Theologians consume words. They are the building blocks of theology. I am no theologian, I do however listen to them and I read what they write. I consider pastors to be professional theologians.
Often I hear some pastors describe the Gospel as "trumping" the Law. Now, I think I know what they are saying, they are implying that mercy triumphs over judgment. Put it this way, let us say they are possibly implying that.
However, trumping sometimes carries the notion of trashing or overriding and a layman might get the impression that the Law is a bad thing, something that must be despised, rejected. When that happens, one has become an antinomian.
Hmmm. Is something bad because it makes me feel no good? How can an evil thing condemn another evil thing?
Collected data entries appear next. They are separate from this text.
/-- A MINIBAR_DOOR event (R113). -/
def minibarDoor (line : LineId) (addr : Nat) (n : Node) (isOpen : Bool) (s : State) : State :=
  match n.bar.state, isOpen with
  | .openGuest, true | .openRestock, true => modBar line addr (fun b => { b with opened := true }) s
  | .openGuest, false => if n.bar.opened then endGuest line addr n s else s
  | .openRestock, false => if n.bar.opened then endRestock line addr n s else s
  | _, true => post .alarm (.minibarDoor (line, addr)) (offer (tamperBody (line, addr) n 0 0) s)
  | _, false => s

/-! ## Slot events (R111, R120 to R123) -/

/-- A node's first SLOTS report (R111). -/
def firstSlots (line : LineId) (addr : Nat) (n : Node) (reported : SlotSet) (s : State) : State :=
  modBar line addr (fun b =>
    { b with present := some reported,
             missing := (b.missing &&& ~~~ reported) |||
               (n.entry.stocked &&& n.entry.baseline &&& ~~~ reported) }) s

/-- The pending line a removal from a slot makes now (R121, R124). -/
def State.newLine (s : State) (n : Node) (slot : Nat) : PendingLine :=
  let room := n.entry.boundRoom
  let discount := match s.rooms.get room with
    | some x => x.entry.discount
    | none => 0
  ⟨lineAmount (s.price (n.entry.code slot)) discount, n.entry.code slot, s.currentIssue room, s.clock.minute⟩

/-- The LATE_RETURN record (R121). -/
def lateReturnBody (name : NodeName) (n : Node) (slot : Nat) : JBody :=
  ⟨.lateReturn, some name, none, n.entry.room, .num slot, .num (n.entry.code slot), .none⟩

/-- One changed slot in OPEN_GUEST and SETTLING (R121). -/
def guestSlot (line : LineId) (addr : Nat) (n : Node) (reported : SlotSet) (slot : Nat) (s : State) : State :=
  if !n.entry.stocked.has slot then s
  else if !reported.has slot then
    if n.entry.baseline.has slot then
      modBar line addr (fun b => { b with lines := b.lines.put slot (s.newLine n slot) }) s
    else s
  else if (n.bar.lines.get slot).isSome then
    modBar line addr (fun b => { b with lines := b.lines.del slot }) s
  else offer (lateReturnBody (line, addr) n slot) s

/-- Present now takes the reported set, and each slot reported present loses its missing mark (R120). -/
def takeSlots (line : LineId) (addr : Nat) (reported : SlotSet) (s : State) : State :=
  modBar line addr (fun b => { b with present := some reported, missing := b.missing &&& ~~~ reported }) s

/-- In SETTLING with no pending line left, the grace ends and the minibar comes to rest (R121). -/
def settleIfEmpty (line : LineId) (addr : Nat) (s : State) : State :=
  match s.node line addr with
  | none => s
  | some n =>
    if n.bar.state = .settling ∧ n.bar.lines.isEmpty = true then
      comeToRest line addr (modBar line addr (fun b => { b with graceEnd := none }) s)
    else s

/-- The slots that take the missing mark in LOCKED, CHARGE_WAIT and HELD: removals from baseline-present slots with
no pending line (R123). -/
def tamperMissing (n : Node) (removed : SlotSet) : SlotSet :=
  allSlots.foldl (fun m k =>
    if removed.has k && n.entry.baseline.has k && (n.bar.lines.get k).isNone then m ||| slotBit k else m) 0

/-- A slot event in LOCKED, CHARGE_WAIT and HELD (R123; notes/assumptions/17). -/
def tamperSlots (line : LineId) (addr : Nat) (n : Node) (removed returned : SlotSet) (s : State) : State :=
  post .alarm (.slots (line, addr))
    (offer (tamperBody (line, addr) n (slotCount removed) (slotCount returned))
      (modBar line addr (fun b => { b with missing := b.missing ||| tamperMissing n removed }) s))

/-- A slot event (R120 to R123). -/
def slotEvent (line : LineId) (addr : Nat) (n : Node) (present reported : SlotSet) (s : State) : State :=
  match n.bar.state with
  | .openGuest | .settling =>
    let changed := allSlots.filter fun k => present.has k != reported.has k
    settleIfEmpty line addr (takeSlots line addr reported
      (changed.foldl (fun x k => guestSlot line addr n reported k x) s))
  | .openRestock => takeSlots line addr reported s
  | .locked | .chargeWait | .held =>
    tamperSlots line addr n (present &&& ~~~ reported &&& n.entry.stocked)
      (reported &&& ~~~ present &&& n.entry.stocked) (takeSlots line addr reported s)

/-- A SLOTS report (R111, R120). -/
def slotsReported (line : LineId) (addr : Nat) (n : Node) (reported : SlotSet) (s : State) : State :=
  match n.bar.present with
  | none => firstSlots line addr n reported s
  | some present => slotEvent line addr n present reported s

/-! ## The commands -/

/-- LATCH_END (R114): reached in an opening with the door-opened mark clear, the opening ends unused. -/
def execLatchEnd (line : LineId) (addr : Nat) (s : State) : Host.Outcome State Fault Refusal :=
  match s.node line addr with
  | none => .next s
  | some n =>
    if s.working && n.bar.latchEnd.isSome && n.bar.state.isOpening && !n.bar.opened
    then done (endUnused line addr n s) else .next s

/-- GRACE_END (R126). -/
def execGraceEnd (line : LineId) (addr : Nat) (s : State) : Host.Outcome State Fault Refusal :=
  match s.node line addr with
  | none => .next s
  | some n =>
    if s.working && n.bar.graceEnd.isSome && decide (n.bar.state = .settling)
    then done (graceEnds line addr n.entry.boundRoom s) else .next s

/-- The minibars in CHARGE_WAIT, in room index order. -/
def State.waitingBars (s : State) : List (LineId × Nat × Node) :=
  s.minibars.filter fun e => decide (e.2.2.bar.state = .chargeWait)

/-- CHARGE_WAIT_RETRY (R128, R133). -/
def execChargeWaitRetry (s : State) : Host.Outcome State Fault Refusal :=
  if s.working && s.signals.minibar then
    let s1 := s.onSignals fun g => { g with minibar := false }
    done (if s.draining then finaliseAll s1 else retryWaiting s1.waitingBars s1)
  else .next s

end Sys2Proof.Machine
end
Reading St. Paul's letters, I could not say that he ever ones hinted that the Law is bad thing. His words do not go there. Read Rom 7:7, 12.
It does not serve well if one gives the impression that since the Gospel has come, the Law must be condemned. Rather St. Paul speaks of sin that is to be condemned, not the Law. St. Paul repeatedly said that the Law is good.
For sure, I am condemned by the Law, but though it condemns me, it is a very very good thing for it makes me run to the Gospel such that Christ might shelter me, cover me with his righteousness and shield me.
So does it have to be bad, because I am no good? Nope.